### [WHAT YOU ARE ASKED TO DO]
First find the line with "(transmit ty q lch rch f p s).failCause" in the entries below, then set down exactly every line through the line with "(transmit ty q lch rch f p s).slotMem", that line included.

= = =

-- ==== Sys2Proof/Laws/State.lean ====
section
/-! SUPPORT. One lemma per field of the state for every operation that updates it: what the field is after it. True by
unfolding, so that no later proof unfolds a record update. -/

namespace Sys2Proof.Machine

open Sys2Proof

/-! `emit` -/
@[simp] theorem emit_win (e : OutEvent) (s : State) : (emit e s).win = s.win := rfl
@[simp] theorem emit_sizes (e : OutEvent) (s : State) : (emit e s).sizes = s.sizes := rfl
@[simp] theorem emit_pstate (e : OutEvent) (s : State) : (emit e s).pstate = s.pstate := rfl
@[simp] theorem emit_pend (e : OutEvent) (s : State) : (emit e s).pend = s.pend := rfl
@[simp] theorem emit_failCause (e : OutEvent) (s : State) : (emit e s).failCause = s.failCause := rfl
@[simp] theorem emit_flags (e : OutEvent) (s : State) : (emit e s).flags = s.flags := rfl
@[simp] theorem emit_counters (e : OutEvent) (s : State) : (emit e s).counters = s.counters := rfl
@[simp] theorem emit_stats (e : OutEvent) (s : State) : (emit e s).stats = s.stats := rfl
@[simp] theorem emit_cfg (e : OutEvent) (s : State) : (emit e s).cfg = s.cfg := rfl
@[simp] theorem emit_slots (e : OutEvent) (s : State) : (emit e s).slots = s.slots := rfl
@[simp] theorem emit_reord (e : OutEvent) (s : State) : (emit e s).reord = s.reord := rfl
@[simp] theorem emit_slotMem (e : OutEvent) (s : State) : (emit e s).slotMem = s.slotMem := rfl
@[simp] theorem emit_reordMem (e : OutEvent) (s : State) : (emit e s).reordMem = s.reordMem := rfl
@[simp] theorem emit_rxbuf (e : OutEvent) (s : State) : (emit e s).rxbuf = s.rxbuf := rfl
@[simp] theorem emit_inputs (e : OutEvent) (s : State) : (emit e s).inputs = s.inputs := rfl
@[simp] theorem emit_out (e : OutEvent) (s : State) : (emit e s).out = s.out ++ [e] := rfl
@[simp] theorem emit_resetEpoch (e : OutEvent) (s : State) : (emit e s).resetEpoch = s.resetEpoch := rfl

/-! `respond` -/
@[simp] theorem respond_win (op : BitVec 4) (st : Status) (s : State) : (respond op st s).win = s.win := rfl
@[simp] theorem respond_sizes (op : BitVec 4) (st : Status) (s : State) : (respond op st s).sizes = s.sizes := rfl
@[simp] theorem respond_pstate (op : BitVec 4) (st : Status) (s : State) : (respond op st s).pstate = s.pstate := rfl
@[simp] theorem respond_pend (op : BitVec 4) (st : Status) (s : State) : (respond op st s).pend = s.pend := rfl
@[simp] theorem respond_failCause (op : BitVec 4) (st : Status) (s : State) :
    (respond op st s).failCause = s.failCause := rfl
@[simp] theorem respond_flags (op : BitVec 4) (st : Status) (s : State) : (respond op st s).flags = s.flags := rfl
@[simp] theorem respond_counters (op : BitVec 4) (st : Status) (s : State) :
    (respond op st s).counters = s.counters := rfl
@[simp] theorem respond_stats (op : BitVec 4) (st : Status) (s : State) : (respond op st s).stats = s.stats := rfl
@[simp] theorem respond_cfg (op : BitVec 4) (st : Status) (s : State) : (respond op st s).cfg = s.cfg := rfl
@[simp] theorem respond_slots (op : BitVec 4) (st : Status) (s : State) : (respond op st s).slots = s.slots := rfl
@[simp] theorem respond_reord (op : BitVec 4) (st : Status) (s : State) : (respond op st s).reord = s.reord := rfl
@[simp] theorem respond_slotMem (op : BitVec 4) (st : Status) (s : State) :
    (respond op st s).slotMem = s.slotMem := rfl
@[simp] theorem respond_reordMem (op : BitVec 4) (st : Status) (s : State) :
    (respond op st s).reordMem = s.reordMem := rfl
@[simp] theorem respond_rxbuf (op : BitVec 4) (st : Status) (s : State) : (respond op st s).rxbuf = s.rxbuf := rfl
@[simp] theorem respond_inputs (op : BitVec 4) (st : Status) (s : State) : (respond op st s).inputs = s.inputs := rfl
@[simp] theorem respond_out (op : BitVec 4) (st : Status) (s : State) :
    (respond op st s).out = s.out ++ [.rsp (rspWord op st 0 0 0)] := rfl
@[simp] theorem respond_resetEpoch (op : BitVec 4) (st : Status) (s : State) :
    (respond op st s).resetEpoch = s.resetEpoch := rfl

/-! `endPending` -/
@[simp] theorem endPending_win (st : Status) (s : State) :
    (endPending st s).win = s.win := by unfold endPending; split <;> rfl
@[simp] theorem endPending_sizes (st : Status) (s : State) :
    (endPending st s).sizes = s.sizes := by unfold endPending; split <;> rfl
@[simp] theorem endPending_pstate (st : Status) (s : State) :
    (endPending st s).pstate = s.pstate := by unfold endPending; split <;> rfl
@[simp] theorem endPending_pend (st : Status) (s : State) :
    (endPending st s).pend = .none := by unfold endPending; split <;> first | assumption | rfl
@[simp] theorem endPending_failCause (st : Status) (s : State) :
    (endPending st s).failCause = s.failCause := by unfold endPending; split <;> rfl
@[simp] theorem endPending_flags (st : Status) (s : State) :
    (endPending st s).flags = s.flags := by unfold endPending; split <;> rfl
@[simp] theorem endPending_counters (st : Status) (s : State) :
    (endPending st s).counters = s.counters := by unfold endPending; split <;> rfl
@[simp] theorem endPending_stats (st : Status) (s : State) :
    (endPending st s).stats = s.stats := by unfold endPending; split <;> rfl
@[simp] theorem endPending_cfg (st : Status) (s : State) :
    (endPending st s).cfg = s.cfg := by unfold endPending; split <;> rfl
@[simp] theorem endPending_slots (st : Status) (s : State) :
    (endPending st s).slots = s.slots := by unfold endPending; split <;> rfl
@[simp] theorem endPending_reord (st : Status) (s : State) :
    (endPending st s).reord = s.reord := by unfold endPending; split <;> rfl
@[simp] theorem endPending_slotMem (st : Status) (s : State) :
    (endPending st s).slotMem = s.slotMem := by unfold endPending; split <;> rfl
@[simp] theorem endPending_reordMem (st : Status) (s : State) :
    (endPending st s).reordMem = s.reordMem := by unfold endPending; split <;> rfl
@[simp] theorem endPending_rxbuf (st : Status) (s : State) :
    (endPending st s).rxbuf = s.rxbuf := by unfold endPending; split <;> rfl
@[simp] theorem endPending_inputs (st : Status) (s : State) :
    (endPending st s).inputs = s.inputs := by unfold endPending; split <;> rfl
@[simp] theorem endPending_resetEpoch (st : Status) (s : State) :
    (endPending st s).resetEpoch = s.resetEpoch := by unfold endPending; split <;> rfl

/-! `raiseFatal` -/
@[simp] theorem raiseFatal_win (c : FailCause) (s : State) : (raiseFatal c s).win = s.win := by simp [raiseFatal]
@[simp] theorem raiseFatal_sizes (c : FailCause) (s : State) :
    (raiseFatal c s).sizes = s.sizes := by simp [raiseFatal]
@[simp] theorem raiseFatal_pstate (c : FailCause) (s : State) :
    (raiseFatal c s).pstate = .failed := by simp [raiseFatal]
@[simp] theorem raiseFatal_pend (c : FailCause) (s : State) : (raiseFatal c s).pend = .none := by simp [raiseFatal]
@[simp] theorem raiseFatal_failCause (c : FailCause) (s : State) :
    (raiseFatal c s).failCause = if s.failCause = .none then c else s.failCause := by simp [raiseFatal]
@[simp] theorem raiseFatal_flags (c : FailCause) (s : State) :
    (raiseFatal c s).flags = { s.flags with bufOwned := false } := by simp [raiseFatal]
@[simp] theorem raiseFatal_counters (c : FailCause) (s : State) :
    (raiseFatal c s).counters = s.counters := by simp [raiseFatal]
@[simp] theorem raiseFatal_stats (c : FailCause) (s : State) :
    (raiseFatal c s).stats = s.stats := by simp [raiseFatal]
@[simp] theorem raiseFatal_cfg (c : FailCause) (s : State) : (raiseFatal c s).cfg = s.cfg := by simp [raiseFatal]
@[simp] theorem raiseFatal_slots (c : FailCause) (s : State) :
    (raiseFatal c s).slots = s.slots := by simp [raiseFatal]
@[simp] theorem raiseFatal_reord (c : FailCause) (s : State) :
    (raiseFatal c s).reord = s.reord := by simp [raiseFatal]
@[simp] theorem raiseFatal_slotMem (c : FailCause) (s : State) :
    (raiseFatal c s).slotMem = s.slotMem := by simp [raiseFatal]
@[simp] theorem raiseFatal_reordMem (c : FailCause) (s : State) :
    (raiseFatal c s).reordMem = s.reordMem := by simp [raiseFatal]
@[simp] theorem raiseFatal_rxbuf (c : FailCause) (s : State) :
    (raiseFatal c s).rxbuf = s.rxbuf := by simp [raiseFatal]
@[simp] theorem raiseFatal_inputs (c : FailCause) (s : State) :
    (raiseFatal c s).inputs = s.inputs := by simp [raiseFatal]
@[simp] theorem raiseFatal_resetEpoch (c : FailCause) (s : State) :
    (raiseFatal c s).resetEpoch = s.resetEpoch := by simp [raiseFatal]

/-! `transmit` -/
@[simp] theorem transmit_win (ty : PktType) (q : SeqNum) (lch rch : Channel) (f : Bool) (p : List Byte) (s : State) :
    (transmit ty q lch rch f p s).win = { s.win with lastAckSent := if ty = .sync then s.win.lastAckSent else s.win.lastRecv } := rfl
@[simp] theorem transmit_sizes (ty : PktType) (q : SeqNum) (lch rch : Channel) (f : Bool) (p : List Byte) (s : State) :
    (transmit ty q lch rch f p s).sizes = s.sizes := rfl
@[simp] theorem transmit_pstate (ty : PktType) (q : SeqNum) (lch rch : Channel) (f : Bool) (p : List Byte) (s : State) :
    (transmit ty q lch rch f p s).pstate = s.pstate := rfl
@[simp] theorem transmit_pend (ty : PktType) (q : SeqNum) (lch rch : Channel) (f : Bool) (p : List Byte) (s : State) :
    (transmit ty q lch rch f p s).pend = s.pend := rfl
@[simp] theorem transmit_failCause (ty : PktType) (q : SeqNum) (lch rch : Channel) (f : Bool) (p : List Byte) (s : State) :
    (transmit ty q lch rch f p s).failCause = s.failCause := rfl
@[simp] theorem transmit_flags (ty : PktType) (q : SeqNum) (lch rch : Channel) (f : Bool) (p : List Byte) (s : State) :
    (transmit ty q lch rch f p s).flags = { s.flags with ackPending := if ty = .sync then s.flags.ackPending else false } := rfl
@[simp] theorem transmit_counters (ty : PktType) (q : SeqNum) (lch rch : Channel) (f : Bool) (p : List Byte) (s : State) :
    (transmit ty q lch rch f p s).counters = s.counters := rfl
@[simp] theorem transmit_stats (ty : PktType) (q : SeqNum) (lch rch : Channel) (f : Bool) (p : List Byte) (s : State) :
    (transmit ty q lch rch f p s).stats = { s.stats with tx := satInc s.stats.tx } := rfl
@[simp] theorem transmit_cfg (ty : PktType) (q : SeqNum) (lch rch : Channel) (f : Bool) (p : List Byte) (s : State) :
    (transmit ty q lch rch f p s).cfg = s.cfg := rfl
@[simp] theorem transmit_slots (ty : PktType) (q : SeqNum) (lch rch : Channel) (f : Bool) (p : List Byte) (s : State) :
    (transmit ty q lch rch f p s).slots = s.slots := rfl
@[simp] theorem transmit_reord (ty : PktType) (q : SeqNum) (lch rch : Channel) (f : Bool) (p : List Byte) (s : State) :
    (transmit ty q lch rch f p s).reord = s.reord := rfl
@[simp] theorem transmit_slotMem (ty : PktType) (q : SeqNum) (lch rch : Channel) (f : Bool) (p : List Byte) (s : State) :
    (transmit ty q lch rch f p s).slotMem = s.slotMem := rfl
@[simp] theorem transmit_reordMem (ty : PktType) (q : SeqNum) (lch rch : Channel) (f : Bool) (p : List Byte) (s : State) :
    (transmit ty q lch rch f p s).reordMem = s.reordMem := rfl
@[simp] theorem transmit_rxbuf (ty : PktType) (q : SeqNum) (lch rch : Channel) (f : Bool) (p : List Byte) (s : State) :
    (transmit ty q lch rch f p s).rxbuf = s.rxbuf := rfl
@[simp] theorem transmit_inputs (ty : PktType) (q : SeqNum) (lch rch : Channel) (f : Bool) (p : List Byte) (s : State) :
    (transmit ty q lch rch f p s).inputs = s.inputs := rfl
@[simp] theorem transmit_resetEpoch (ty : PktType) (q : SeqNum) (lch rch : Channel) (f : Bool) (p : List Byte) (s : State) :
    (transmit ty q lch rch f p s).resetEpoch = s.resetEpoch := rfl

= = =

### [RESULT BELOW]
    (transmit ty q lch rch f p s).failCause = s.failCause := rfl
@[simp] theorem transmit_flags (ty : PktType) (q : SeqNum) (lch rch : Channel) (f : Bool) (p : List Byte) (s : State) :
    (transmit ty q lch rch f p s).flags = { s.flags with ackPending := if ty = .sync then s.flags.ackPending else false } := rfl
@[simp] theorem transmit_counters (ty : PktType) (q : SeqNum) (lch rch : Channel) (f : Bool) (p : List Byte) (s : State) :
    (transmit ty q lch rch f p s).counters = s.counters := rfl
@[simp] theorem transmit_stats (ty : PktType) (q : SeqNum) (lch rch : Channel) (f : Bool) (p : List Byte) (s : State) :
    (transmit ty q lch rch f p s).stats = { s.stats with tx := satInc s.stats.tx } := rfl
@[simp] theorem transmit_cfg (ty : PktType) (q : SeqNum) (lch rch : Channel) (f : Bool) (p : List Byte) (s : State) :
    (transmit ty q lch rch f p s).cfg = s.cfg := rfl
@[simp] theorem transmit_slots (ty : PktType) (q : SeqNum) (lch rch : Channel) (f : Bool) (p : List Byte) (s : State) :
    (transmit ty q lch rch f p s).slots = s.slots := rfl
@[simp] theorem transmit_reord (ty : PktType) (q : SeqNum) (lch rch : Channel) (f : Bool) (p : List Byte) (s : State) :
    (transmit ty q lch rch f p s).reord = s.reord := rfl
@[simp] theorem transmit_slotMem (ty : PktType) (q : SeqNum) (lch rch : Channel) (f : Bool) (p : List Byte) (s : State) :
    (transmit ty q lch rch f p s).slotMem = s.slotMem := rfl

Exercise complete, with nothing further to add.